We use 3 planes to represnt players’ hand. Specifically, planes 0-2represent 0 card, 1 card, 2 cards, respectively. Planes 4-6 are thesame.

Action Encoding of Uno¶

There are 61 actions in Uno. They are encoded as below. The detailedmapping of action and its ID is inrlcard/games/uno/jsondata/action_space.json:

Action ID

Action

0~9

Red number cards from 0 to 9

10~12

Red action cards: skip, reverse, draw 2

13

Red wild card

14

Red wild and draw 4 card

15~24

green number cards from 0 to 9

25~27

green action cards: skip, reverse, draw 2

28

green wild card

29

green wild and draw 4 card

30~39

blue number cards from 0 to 9

40~42

blue action cards: skip, reverse, draw 2

43

blue wild card

44

blue wild and draw 4 card

45~54

yellow number cards from 0 to 9

55~57

yellow action cards: skip, reverse, draw 2

58

yellow wild card

59

yellow wild and draw 4 card

60

draw

Payoff of Uno¶

Each player will receive a reward -1 (lose) or 1 (win) in the end of thegame.

Gin Rummy¶

Gin Rummy is a popular two person card game using a regular 52 card deck(ace being low). The dealer deals 11 cards to his opponent and 10 cardsto himself. Each player tries to form melds of 3+ cards of the same rankor 3+ cards of the same suit in sequence. If the deadwood count of thenon-melded cards is 10 or less, the player can knock. If all cards canbe melded, the player can gin. Please refer the detail onWikipedia.

Leduc Hold'em Strategy

If a player knocks or gins, the hand ends, each player put down theirmelds, and their scores are determined. If a player knocks, the opponentcan layoff some of his deadwood cards if they extend melds of theknocker. The score is the difference between the two deadwood counts ofthe players. If the score is positive, the player going out receives it.Otherwise, if the score is zero or negative, the opponent has undercutthe player going out and receives the value of the score plus a 25 pointundercut bonus.

Leduc Hold'em Poker

The non-dealer discards first (or knocks or gins if he can). If theplayer has not knocked or ginned, the next player can pick up thediscard or draw a card from the face down stockpile. He can knock or ginand the hand ends. Otherwise, he must discard and the next playercontinues in the same fashion. If the stockpile is reduced to two cardsonly, then the hand is declared dead and no points are scored.

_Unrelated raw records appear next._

-- ==== Sys2Proof/Laws/PerInstr.lean ====
section
/-! SUPPORT. One lemma per constructor of Instr: its row of the opcode map reads back what its encoding holds.
-/

namespace Sys2Proof

theorem long24_parts (al : Address) : long24 (loByte (offsetOf al)) (hiByte (offsetOf al)) (bankOf al) = al := by
  apply BitVec.eq_of_toNat_eq
  have h : ∀ (b : Byte) (v : Word), (b ++ v : Address).toNat = b.toNat * 65536 + v.toNat :=
    Machine.addressOf_toNat
  rw [long24, Machine.word16_halves, h]
  have := al.isLt
  simp only [bankOf, offsetOf, BitVec.extractLsb'_toNat, Nat.shiftRight_eq_div_pow]
  omega

theorem loByte_setWidth {v : Word} (h : v.toNat < 256) : (loByte v).setWidth 16 = v := by
  apply BitVec.eq_of_toNat_eq
  rw [BitVec.toNat_setWidth, Machine.loByte_toNat]; omega

end Sys2Proof

namespace Sys2Proof.Laws.OpcodeRow

/-- The row at an instruction's opcode takes as many bytes as the instruction's operand has, and makes the
instruction of them when it is well-formed (30_encoding.md R71 to R74, R78). -/
def Statement (i : Instr) : Prop :=
  (∀ m8 x8 : Bool, (opcodeRow i.assemble.1).size m8 x8 = (i.assemble.2.bytes m8 x8).length) ∧
    ∀ (m8 x8 : Bool) (rest : List Byte), i.wellFormed m8 x8 = true →
      (opcodeRow i.assemble.1).build m8 x8 ((i.assemble.2.bytes m8 x8 ++ rest).getD 0 0)
        ((i.assemble.2.bytes m8 x8 ++ rest).getD 1 0) ((i.assemble.2.bytes m8 x8 ++ rest).getD 2 0) = i

theorem of_none {i : Instr} {op : Byte} (ha : i.assemble = (op, .none)) (hr : opcodeRow op = .none i) :
    Statement i := by
  rw [Statement, ha, hr]; exact ⟨fun _ _ => rfl, fun _ _ _ _ => rfl⟩

theorem of_byte {i : Instr} {op b : Byte} (make : Byte → Instr) (ha : i.assemble = (op, .byte b))
    (hr : opcodeRow op = .byte make) (hi : make b = i) : Statement i := by
  rw [Statement, ha, hr]; exact ⟨fun _ _ => rfl, fun _ _ _ _ => hi⟩

theorem of_word {i : Instr} {op : Byte} {v : Word} (make : Word → Instr) (ha : i.assemble = (op, .word v))
    (hr : opcodeRow op = .word make) (hi : make v = i) : Statement i := by
  rw [Statement, ha, hr]
  exact ⟨fun _ _ => rfl, fun _ _ _ _ => by simp [Operand.bytes, Row.build, hi]⟩

theorem of_long {i : Instr} {op : Byte} {al : Address} (make : Address → Instr) (ha : i.assemble = (op, .long al))
    (hr : opcodeRow op = .long make) (hi : make al = i) : Statement i := by
  rw [Statement, ha, hr]
  exact ⟨fun _ _ => rfl, fun _ _ _ _ => by simp [Operand.bytes, Row.build, long24_parts, hi]⟩

theorem of_banks {i : Instr} {op dst src : Byte} (make : Byte → Byte → Instr)
    (ha : i.assemble = (op, .banks dst src)) (hr : opcodeRow op = .banks make) (hi : make dst src = i) :
    Statement i := by
  rw [Statement, ha, hr]; exact ⟨fun _ _ => rfl, fun _ _ _ _ => hi⟩

theorem of_immM {i : Instr} {op : Byte} {v : Word} (make : Word → Instr) (ha : i.assemble = (op, .imm .m v))
    (hr : opcodeRow op = .immM make) (hi : make v = i) (hm : i.immediate = some (.m, v)) : Statement i := by
  rw [Statement, ha, hr]
  refine ⟨fun m8 x8 => by cases m8 <;> rfl, fun m8 x8 _ hw => ?_⟩
  cases m8
  · simp [Operand.bytes, Row.build, Selector.is8, hi]
  · have hv : v.toNat < 256 := by simpa [Instr.wellFormed, hm] using hw
    simp [Operand.bytes, Row.build, Selector.is8, loByte_setWidth hv, hi]

theorem of_immX {i : Instr} {op : Byte} {v : Word} (make : Word → Instr) (ha : i.assemble = (op, .imm .x v))
    (hr : opcodeRow op = .immX make) (hi : make v = i) (hm : i.immediate = some (.x, v)) : Statement i := by
  rw [Statement, ha, hr]
  refine ⟨fun m8 x8 => by cases x8 <;> rfl, fun m8 x8 _ hw => ?_⟩
  cases x8
  · simp [Operand.bytes, Row.build, Selector.is8, hi]
  · have hv : v.toNat < 256 := by simpa [Instr.wellFormed, hm] using hw
    simp [Operand.bytes, Row.build, Selector.is8, loByte_setWidth hv, hi]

State Representation of Gin Rummy¶

The state representation of Gin Rummy is encoded as 5 feature planes,where each plane is of dimension 52. For each plane, the column of theplane indicates the presence of the card (ordered from AS to KC). Theinformation that has been encoded can be referred as follows:

Plane

Feature

0

the cards in current player’s hand

1

the top card of the discard pile

2

the dead cards: cards in discard pile (excluding the top card)

3

opponent known cards: cards picked up from discard pile, but not discarded

4

the unknown cards: cards in stockpile or in opponent hand (but not known)

Action Space of Gin Rummy¶

There are 110 actions in Gin Rummy.

Action ID

Action

0

score_player_0_action

1

score_player_1_action

2

draw_card_action

3

pick_up_discard_action

4

declare_dead_hand_action

5

gin_action

6 - 57

discard_action

58 - 109

knock_action

Payoff of Gin Rummy¶

The reward is calculated by the terminal state of the game. Note thatthe reward is different from that of the standard game. A player whogins is awarded 1 point. A player who knocks is awarded 0.2 points. Thelosing player is punished by the negative of their deadwood countdivided by 100.

If the hand is declared dead, both players are punished by the negativeof their deadwood count divided by 100.

Settings¶

The following options can be set.

Option

Default value

dealer_for_round

DealerForRound.Random

stockpile_dead_card_count

2

going_out_deadwood_count

10

max_drawn_card_count

52

is_allowed_knock

True

is_allowed_gin

True

is_allowed_pick_up_discard

True

is_allowed_to_discard_picked_up_card

False

is_always_knock

False

is_south_never_knocks

False

Variations¶

One can create variations that are easier to train by changing theoptions and specifying different scoring methods.